What is needed - In the listing that follows, the range to quote begins at the line that has "(s.rangeTimedOut i = false" and ends after the line that has "its degraded action: poison"; quote it verbatim and add nothing.

── Given entries

-- ==== Sys2Proof/Machine/Sched.lean ====
section
/-! DEFINITION. The order of the steps. One step of the machine is one move: the firing of a slot or one row of the table.
Moves that stand in State.agenda come first, in their order; what acts on the part from outside (a register write, a request
of the host, a management command, an error found in hardware) is such a move. When the agenda is empty, time passes by one
quantum, a period of 2.7 GHz, and the moves that the part itself can make in it are planned: first those of the Dealers, the
homes, the engines and the other units, then the firings of the tiles. A planned move that is no longer enabled when its turn
comes changes nothing. -/

namespace Sys2Proof.Machine

/-! ## Time (R14, R15, R18) -/

/-- The rate of a die's clock in units of 100 MHz: 1.8 GHz for port dies and CD (Table 1.7). -/
def State.rateOf (s : State) (d : Nat) : Nat := if d < 8 then (s.die d).mhz else 18

/-- The dies of the part (R14). Whether a die that the record disables (R276) shows a valid view is open: the model's record
disables none, and every die is resynchronised (log entry 43). -/
def State.dieNumbers (s : State) : List Nat := (upTo 13).filter s.isDie

/-- One quantum of a die's clock, and where the reference has counted, one tick of its copy of the time base. -/
def DieTime.pass (x : DieTime) (rate ref : Nat) (tick : Bool) : DieTime :=
  let acc := x.acc + rate
  let x := if acc ≥ 27 then { x with acc := acc - 27, cycle := x.cycle + 1 } else { x with acc := acc }
  if !tick then x
  else if !x.valid then { x with copy := max x.copy ref }
  else if x.skip > 0 then { x with skip := x.skip - 1 }
  else { x with copy := x.copy + 1 }

/-- The reference counts 1 GHz, that is 10 in 27 quanta. -/
def State.ticks (s : State) : Bool := decide (s.time.acc + 10 ≥ 27)

/-- The time base and the clocks after one quantum. -/
def State.passTime (s : State) : State :=
  let tick := s.ticks
  let ref := if tick then s.time.ref + 1 else s.time.ref
  let dies := s.dieNumbers.foldl
    (fun (m : KMap DieTime) d => KMap.put m d ((s.die d).pass (s.rateOf d) ref tick)) s.time.dies
  { s with time := { ref := ref, acc := if tick then s.time.acc + 10 - 27 else s.time.acc + 10, dies := dies } }

/-- Has the clock of a fabric die advanced in the quantum that is passing, and does the die run? -/
def State.advanced (s : State) (d : Nat) : Bool := s.dieRuns d && decide ((s.die d).acc < (s.die d).mhz)

/-- The cores in use on the dies that have advanced. -/
def State.coresNow (s : State) : List Nat := (KMap.keys s.cores).filter (fun c => s.advanced (dieOf c))

/-! ## What passes with every quantum -/

/-- Results that wait in a tile leave: in each cycle one token on each destination that has room, a completion token behind
the tokens it must follow (R58, R340). -/
def State.drainTile (s : State) (c t : Nat) : State :=
  let l := (s.tile c t).pendingEmits
  if l.isEmpty then s
  else
    let clear (s : State) : State := s.updTile c t (fun tl => { tl with pendingEmits := [] })
    let out := l.foldl (fun (acc : List PendingEmit × List Nat × State) e =>
      let (kept, sent, s) := acc
      let held := kept.any (fun k => k.dst = e.dst) || sent.contains e.dst ||
        (match e.behind with | some q => kept.any (fun k => k.dst = q) | none => false)
      match Dst.ofCode (BitVec.ofNat 5 (e.dst % 32)) with
      | none => (kept, sent, s)
      | some d =>
        if !held && s.canSend c t (decide (e.dst ≥ 32)) d then
          (kept, sent ++ [e.dst], (s.deliver c t (decide (e.dst ≥ 32)) d e.tok).noteSent c t (decide (e.dst ≥ 32)) d)
        else (kept ++ [e], sent, s)) (([], [], clear s) : List PendingEmit × List Nat × State)
    out.2.2.updTile c t (fun tl => { tl with pendingEmits := out.1 })

/-- The waiting results of the tiles of a core. -/
def State.drainCore (s : State) (c : Nat) : State :=
  (s.core c).tiles.foldl (fun (s : State) (p : Nat × Tile) => s.drainTile c p.1) s

/-- The requests of an access that still waits for its lines, made again where they have been answered and lost. -/
def State.askAgain (s : State) (c : Nat) : State :=
  (s.core c).accesses.foldl (fun (s : State) (p : Nat × Access) =>
    if p.2.stage ≠ .reply then s
    else match (decode p.2.bits.word p.2.bits.lit).toOption with
      | some i => s.requestBytes c i p.2.bytes
      | none => s) s

/-- The committed writes that wait, tried again, and what they still need asked for. -/
def State.pushHeld (s : State) : State :=
  let s := s.flushHeld
  s.coh.held.foldl (fun (s : State) (h : HeldWrite) => s.kindRequest h.core h.mode h.kind) s

/-- The barriers of a team that its own walk counts: its own, and for the first team of a cluster the cluster's. -/
def State.ownBarriers (s : State) (t : Nat) : List Nat :=
  if (s.clusterTeams t).head? = some t then upTo 24 else upTo 16

/-- One tick of the watchdogs of barriers (R187). -/
def State.countBarriers (s : State) : State :=
  (KMap.keys s.teams).foldl (fun (s : State) (t : Nat) =>
    (s.ownBarriers t).foldl (fun (s : State) (n : Nat) =>
      if s.watchdogRuns t n then s.updBarrier t n (fun b => { b with count := b.count + 1 }) else s) s) s

/-- Does CD hold every die in reset (R22, R282)? -/
def State.inReset (s : State) : Bool := s.sec.railFault.isSome || s.sec.held

/-- A quantum while CD holds every die in reset: the reference on CD alone counts. -/
def State.passReference (s : State) : State :=
  let tick := s.ticks
  { s with time := { s.time with
      ref := if tick then s.time.ref + 1 else s.time.ref
      acc := if tick then s.time.acc + 10 - 27 else s.time.acc + 10 } }
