/-! ## Links, failures and resets -/

/-- R254, R258, R263: a range that fails, by the report of its shelf or the timeout of one of its requests, has FAILED set,
its filter entries go, and nothing of its lines is held or waited for any more; a pool port that goes down fails its ranges; a
write of CXP_PMCTL clears FAILED and changes nothing else while V = 1. A Zelas port lost for good leaves every route, and a
package whose route becomes empty fails; a CXL port that cannot train is down, and a port that trains is up. -/
def Obligations.RangesAndPorts : Prop :=
  ∀ (s : State) (i port line c w m : Nat) (v : Word),
    let inside (pg : Nat) : Bool := s.regBits .cxpPmbase i 51 16 ≤ pg && pg ≤ s.regBits .cxpPmctl i 51 16
    let fails (u : State) : Prop := u.rangeFailed i = true ∧ u.coh.presence = s.coh.presence.filter (fun pg => !inside pg) ∧
      (inside (line / 1024) = true →
        u.coh.unperf.any (fun y => y.line = line) = false ∧ u.coh.reqs.any (fun y => y.line = line) = false ∧
        u.coh.outerReqs.any (fun y => y.line = line) = false ∧ KMap.look u.coh.outer line = none ∧ KMap.look u.coh.dir line = none ∧
        u.l2Line m line = none ∧ (w / 16 = line → u.l1Word c w = none))
    (i < 64 → bitOf (s.regN .cxpPmctl i) 0 = true → s.rangeFailed i = false →
      (∃ u, exec (.shelfLossReport i) s = .next u ∧ fails u) ∧
      (s.rangeTimedOut i = true → ∃ u, exec (.poolRequestTimeout i) s = .next u ∧ fails u)) ∧
    (bitOf (s.regN .cxpPmctl i) 0 = false ∨ s.rangeFailed i = true → exec (.shelfLossReport i) s = .next s) ∧
    (s.rangeTimedOut i = false → exec (.poolRequestTimeout i) s = .next s) ∧
    (port < 8 → ∃ u, exec (.poolPortDown port) s = .next u ∧ KMap.look u.links.cxl (port + 2) = some 0 ∧
      ∀ j < 64, s.regBits .cxpPmbase j 2 0 = port → bitOf (s.regN .cxpPmctl j) 0 = true → u.rangeFailed j = true) ∧
    (i < 64 → ∃ u, exec (.cxpPmctlWrite i v) s = .next u ∧ u.mem = s.mem ∧ u.coh = s.coh ∧ ∀ b, (u.reg .cxpPmctl i).getLsbD b =
      (RegName.cxpPmctl.info.mask.testBit b && (if b = 1 then (s.reg .cxpPmctl i).getLsbD 1 && v.getLsbD 1
        else if (s.reg .cxpPmctl i).getLsbD 0 then (s.reg .cxpPmctl i).getLsbD b else v.getLsbD b))) ∧
    (port < 24 → ∃ u, exec (.zelasPortLoss port) s = .next u ∧ KMap.look u.links.zelas port = some 2 ∧
      ∀ j < 1024, bitOf (u.regN .zlkRoute j) port = false ∧
        (s.regN .zlkRoute j = 2 ^ port → j ≠ s.regN .zlkId → u.failed.contains j = true)) ∧
    (port < 10 → ∃ u, exec (.linkTrainingFail port) s = .next u ∧ KMap.look u.links.cxl port = some 0) ∧
    (port < 10 → exec (.linkUp port) s = .next { s with links := { s.links with cxl := KMap.put s.links.cxl port 1 } }) ∧
    (10 ≤ port → port < 34 → KMap.lookD s.links.zelas (port - 10) 0 ≠ 2 →
      exec (.linkUp port) s = .next { s with links := { s.links with zelas := KMap.put s.links.zelas (port - 10) 1 } })

/-- R144, R145, R261, R262, R264: a check that fails is retried; a retry that succeeds ends it, and a lasting failure takes
its degraded action: poison for a line of HBM and for a line of an L2, whose ownership ends, an L1 word dropped, a poisoned
register, an emptied configuration cache. A row whose interval has passed is refreshed. A scrub read moves its stack's patrol on;
a corrected error moves its row to the next filter, or to the repair list from the fast one, and an uncorrectable one poisons its
line. A draining reset of a node waits for the writes that wait for ownership, writes its M and O lines back, and a fatal one
poisons every line whose only copy it held; after either the node holds nothing. A fatal reset of a die poisons the lines of its
registered words at their L2. -/
def Obligations.ChecksAndResets : Prop :=
  ∀ (s : State) (kind index pa stack row line node die c w : Nat) (ok hot : Bool) (x : Check) (dirty : List Nat) (y : L2Line) (v : L1Word),
    let k := KMap.lookD s.hbm stack {}
    let at_ := s.stackOf (64 * line)
    let owned : Prop := s.l2Line node line = some y ∧ (y.st = .m ∨ y.st = .o)
    let waits := s.coh.unperf.any (fun u => u.node = node)
    let m := nodeOf (32 * die)
    exec (.checkFail kind index pa) s = .next { s with checks := s.checks ++ [⟨kind, index, pa, false⟩] } ∧
    (s.checks.find? (fun x => x.kind = kind && x.index = index && !x.lasting) = none → exec (.checkRetryResult kind index ok) s = .next s) ∧
    (s.checks.find? (fun x => x.kind = kind && x.index = index && !x.lasting) = some x →
      (∃ u, exec (.checkRetryResult kind index true) s = .next u ∧ u.checks = s.checks.erase x ∧ u.coh = s.coh ∧ u.cores = s.cores ∧ u.poison = s.poison) ∧
      (∃ u, exec (.checkRetryResult kind index false) s = .next u ∧
        (1 ≤ kind → kind ≤ 5 → u.checks = s.checks.erase x ++ [{ x with lasting := true }]) ∧
        (kind = 1 → u.poison.contains (lineOf x.pa) = true) ∧
        (kind = 2 → let l := lineOf x.pa
          ((s.dirOf l).owner = some (index / 64) → u.poison.contains l = true ∧ (u.dirOf l).owner = none ∧ u.l2Line (index / 64) l = none) ∧
          ((s.dirOf l).owner ≠ some (index / 64) → index / 64 = s.homeNode l ∨ (s.l2Line (index / 64) l).isSome = true →
            u.copyPoison (index / 64) l = true)) ∧
        (kind = 3 → u.l1Word index (x.pa / 4) = none) ∧
        (kind = 4 → (u.thread index (x.pa / 128)).poison = (s.thread index (x.pa / 128)).poison ++ [x.pa % 128]) ∧
        (kind = 5 → KMap.lookD u.cfgCache index [] = (KMap.lookD s.cfgCache index []).eraseIdx x.pa))) ∧
    (stack < s.stacks → (KMap.lookD k.refreshed row 0 + k.interval stack row ≤ s.time.ref →
        exec (.hbmRefresh stack row) s = .next { s with hbm := KMap.put s.hbm stack { k with refreshed := KMap.put k.refreshed row s.time.ref } }) ∧
      (s.time.ref < KMap.lookD k.refreshed row 0 + k.interval stack row → exec (.hbmRefresh stack row) s = .next s) ∧
      (∃ u, exec (.stackTemperatureCrossing stack hot) s = .next u ∧ (KMap.lookD u.hbm stack {}).hot = hot)) ∧
    (s.isLocal line = true →
      let r := Config.rowOf line
      let q := KMap.lookD s.hbm at_ {}
      let p := if line = s.stackLine at_ q.scrubbed then q.patrolled s.time.ref else q
      exec (.scrubRead line 0) s = .next { s with hbm := KMap.put s.hbm at_ p } ∧
      (∃ u, exec (.scrubRead line 1) s = .next u ∧ u.poison = s.poison ∧ u.mem = s.mem ∧ KMap.lookD u.hbm at_ {} =
        (if p.found at_ 0 r then { p with repair := p.repair ++ [r] } else if p.found at_ 1 r then { p with fast := p.fast ++ [r] }
         else { p with middle := p.middle ++ [r] })) ∧
      (∃ u, exec (.scrubRead line 2) s = .next u ∧ u.poison.contains line = true ∧ u.mem = s.mem ∧ KMap.lookD u.hbm at_ {} = p)) ∧
    (waits = true → exec (.drainingNodeReset node) s = .next { s with waiting := s.waiting ++ [.event (.drainingNodeReset node)] }) ∧
    (waits = false → ∃ u, exec (.drainingNodeReset node) s = .next u ∧ u.l2Line node line = none ∧ (nodeOf c = node → u.l1Word c w = none) ∧
      (owned → s.homeNode line ≠ node → s.nodeRegistered node = [] → ((KMap.lookD s.coh.l2 node []).map (·.1)).Nodup →
        u.baseLine line = y.data)) ∧
    (∃ u, exec (.fatalNodeReset node dirty false) s = .next u ∧ u.l2Line node line = none ∧ (nodeOf c = node → u.l1Word c w = none) ∧
      (owned ∨ (s.isLocal line = true ∧ s.homeNode line = node ∧
        (line ∈ dirty ∨ (nodeOf c = node ∧ w / 16 = line ∧ s.l1Word c w = some v ∧ v.registered = true))) → u.poison.contains line = true)) ∧
    (∃ u, exec (.fatalNodeReset node dirty true) s = .next u ∧ u.l2Line node line = none ∧
      (64 * line < (if s.z240 then 0x6000000000 else 0xC000000000) → s.homeNode line = node → u.poison.contains line = true)) ∧
    (∃ u, exec (.fatalFabricDieReset die) s = .next u ∧ (dieOf c = die → u.l1Word c w = none ∧
      (s.l1Word c w = some v → v.registered = true →
        (s.pendingAt m (w / 16) = false → m = s.homeNode (w / 16) ∨ (s.l2Line m (w / 16)).isSome = true → u.copyPoison m (w / 16) = true) ∧
        ∀ p ∈ u.coh.unperf, p.line = w / 16 → p.node = m → p.poison = some true)))

/-! ## Time, power, boot and management -/

/-- R15, R22, R23, R276 to R280, R282: a comparison moves a die's copy by at most 4 ticks and the view stays valid while the
copy differs from the reference by at most 12; a lost view sets TMB_LOSS and drops the reservations of the die; a
resynchronisation puts the reference into the copy. A window above the power limit, or at it behind one that was above it, lowers
every die above 1.0 GHz by one step, and the tenth window in a row below 95 % raises every die below its set rate. A rail fault
holds every die in reset. A boot ends in recovery where the record or the image does not verify, and else in stage 5, with every
fabric die at a rate from 1.0 to 2.7 GHz. An alarm applies the greatest of the actions of its classes. -/
def Obligations.TimePowerBoot : Prop :=
  ∀ (s : State) (d rail watts c k : Nat) (mask : BitVec 4),
    let x := s.die d
    let lost (u : State) : Prop := (u.die d).valid = false ∧ (u.reg .tmbLoss).getLsbD d = true ∧
      (dieOf c = d → d < 8 → (u.thread c k).resv = none)
    let booted (nv : Store) (u : State) : Prop :=
      (nv.recordOk = false ∨ nv.recordSvn < nv.svn → u.sec.stage = 1 ∧ u.sec.recovery = true) ∧
      (nv.recordOk = true → nv.svn ≤ nv.recordSvn → nv.imageOk = false ∨ nv.imageSvn < nv.svn →
        u.sec.stage = 2 ∧ u.sec.recovery = true ∧ u.sec.recordValid = true) ∧
      (nv.recordOk = true → nv.svn ≤ nv.recordSvn → nv.imageOk = true → nv.svn ≤ nv.imageSvn →
        u.sec.stage = 5 ∧ u.sec.recovery = false ∧ u.sec.imageVerified = true ∧
        u.sec.keys = (nv.keysOk && !nv.erased) ∧ u.sec.nv.svn = nv.imageSvn ∧
        (nv.record = none → u.z240 = nv.z240 ∧ u.sec.nv.disabled = nv.disabled) ∧
        (d < u.fabricDies → 10 ≤ (u.die d).mhz ∧ (u.die d).mhz ≤ 27 ∧ (u.die d).base = (u.die d).mhz))
    let some_ (n : Nat) : Prop := ∃ j < 4, mask.getLsbD j = true ∧ s.alarmAction j = n
    (s.isDie d = true →
      (x.valid = true → ∃ (u : State) (n : Nat), n ≤ 8 ∧ exec (.timeCompare d) s = .next u ∧ u.mem = s.mem ∧
        (let net : Int := x.copy - x.skip + n - 4
         (net ≤ s.time.ref + 12 → (s.time.ref : Int) ≤ net + 12 → (u.die d).valid = true ∧ ((u.die d).copy : Int) - (u.die d).skip = net) ∧
         (net > s.time.ref + 12 ∨ (s.time.ref : Int) > net + 12 → lost u))) ∧
      (∃ u, exec (.clockRestart d) s = .next u ∧ lost u) ∧
      (x.valid = false → (x.copy ≤ s.time.ref → ∃ u, exec (.timeResync d) s = .next u ∧ u.mem = s.mem ∧
          (u.die d).valid = true ∧ (u.die d).copy = s.time.ref ∧ (u.die d).skip = 0) ∧
        (s.time.ref < x.copy → exec (.timeResync d) s = .next s))) ∧
    (s.powerLimit < watts ∨ (s.sec.capping = true ∧ watts = s.powerLimit) →
      ∃ u, exec (.powerWindow watts) s = .next u ∧ u.sec.below = 0 ∧ u.sec.capping = true ∧ u.mem = s.mem ∧
      (u.die d).mhz = (if d < s.fabricDies ∧ 10 < x.mhz then x.mhz - 1 else x.mhz)) ∧
    (watts < s.powerLimit ∨ (s.sec.capping = false ∧ watts = s.powerLimit) → 95 * s.powerLimit ≤ watts * 100 →
      exec (.powerWindow watts) s = .next { s with sec := { s.sec with below := 0, capping := false } }) ∧
    (watts * 100 < 95 * s.powerLimit →
      (s.sec.below + 1 < 10 →
        exec (.powerWindow watts) s = .next { s with sec := { s.sec with below := s.sec.below + 1, capping := false } }) ∧
      (10 ≤ s.sec.below + 1 → ∃ u, exec (.powerWindow watts) s = .next u ∧ u.sec.below = 0 ∧ u.mem = s.mem ∧
        (u.die d).mhz = (if d < s.fabricDies ∧ x.mhz < x.base then x.mhz + 1 else x.mhz))) ∧
    (∃ u, exec (.railFault rail) s = .next u ∧ u.agenda = [] ∧ u.waiting = [] ∧ (u.die d).valid = false ∧ u.mem = s.mem ∧
      u.sec = { s.sec with railFault := some rail, powerLog := s.sec.powerLog ++ [rail], held := true }) ∧
    (s.sec.railFault.isSome = true → ∃ u, exec .boot s = .next u ∧ booted s.sec.stored u ∧ u.sec.epoch = s.sec.epoch + 1 ∧ u.sec.e = 0 ∧
      u.sec.dseq = 0 ∧ u.sec.held = false ∧ u.mem = State.reset.mem) ∧
    (s.sec.railFault = none → (s.sec.stage = 0 → s.sec.held = false → ∃ u, exec .boot s = .next u ∧ booted s.sec.nv u ∧ u.mem = s.mem) ∧
      (s.sec.stage ≠ 0 ∨ s.sec.held = true → exec .boot s = .next s)) ∧
    exec (.alarm 0) s = .next s ∧
    (mask ≠ 0 →
      (some_ 3 → ∃ u, exec (.alarm mask) s = .next u ∧ u.sec.held = true ∧ u.sec.keys = false ∧ u.sec.nv.erased = true ∧ u.sec.nv.keysOk = false) ∧
      (¬ some_ 3 → some_ 2 → ∃ u, exec (.alarm mask) s = .next u ∧ booted s.sec.stored u ∧ u.mem = State.reset.mem) ∧
      (¬ some_ 3 → ¬ some_ 2 → ∃ u, exec (.alarm mask) s = .next u ∧ u.mem = s.mem ∧ (some_ 1 → u.sec.held = true) ∧
        (¬ some_ 1 → u.sec.held = s.sec.held) ∧
        ∀ j < 4, (u.reg .secAlarm).getLsbD j = ((s.reg .secAlarm).getLsbD j || mask.getLsbD j)))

────

Task result -
    (s.rangeTimedOut i = false → exec (.poolRequestTimeout i) s = .next s) ∧
    (port < 8 → ∃ u, exec (.poolPortDown port) s = .next u ∧ KMap.look u.links.cxl (port + 2) = some 0 ∧
      ∀ j < 64, s.regBits .cxpPmbase j 2 0 = port → bitOf (s.regN .cxpPmctl j) 0 = true → u.rangeFailed j = true) ∧
    (i < 64 → ∃ u, exec (.cxpPmctlWrite i v) s = .next u ∧ u.mem = s.mem ∧ u.coh = s.coh ∧ ∀ b, (u.reg .cxpPmctl i).getLsbD b =
      (RegName.cxpPmctl.info.mask.testBit b && (if b = 1 then (s.reg .cxpPmctl i).getLsbD 1 && v.getLsbD 1
        else if (s.reg .cxpPmctl i).getLsbD 0 then (s.reg .cxpPmctl i).getLsbD b else v.getLsbD b))) ∧
    (port < 24 → ∃ u, exec (.zelasPortLoss port) s = .next u ∧ KMap.look u.links.zelas port = some 2 ∧
      ∀ j < 1024, bitOf (u.regN .zlkRoute j) port = false ∧
        (s.regN .zlkRoute j = 2 ^ port → j ≠ s.regN .zlkId → u.failed.contains j = true)) ∧
    (port < 10 → ∃ u, exec (.linkTrainingFail port) s = .next u ∧ KMap.look u.links.cxl port = some 0) ∧
    (port < 10 → exec (.linkUp port) s = .next { s with links := { s.links with cxl := KMap.put s.links.cxl port 1 } }) ∧
    (10 ≤ port → port < 34 → KMap.lookD s.links.zelas (port - 10) 0 ≠ 2 →
      exec (.linkUp port) s = .next { s with links := { s.links with zelas := KMap.put s.links.zelas (port - 10) 1 } })

/-- R144, R145, R261, R262, R264: a check that fails is retried; a retry that succeeds ends it, and a lasting failure takes
its degraded action: poison for a line of HBM and for a line of an L2, whose ownership ends, an L1 word dropped, a poisoned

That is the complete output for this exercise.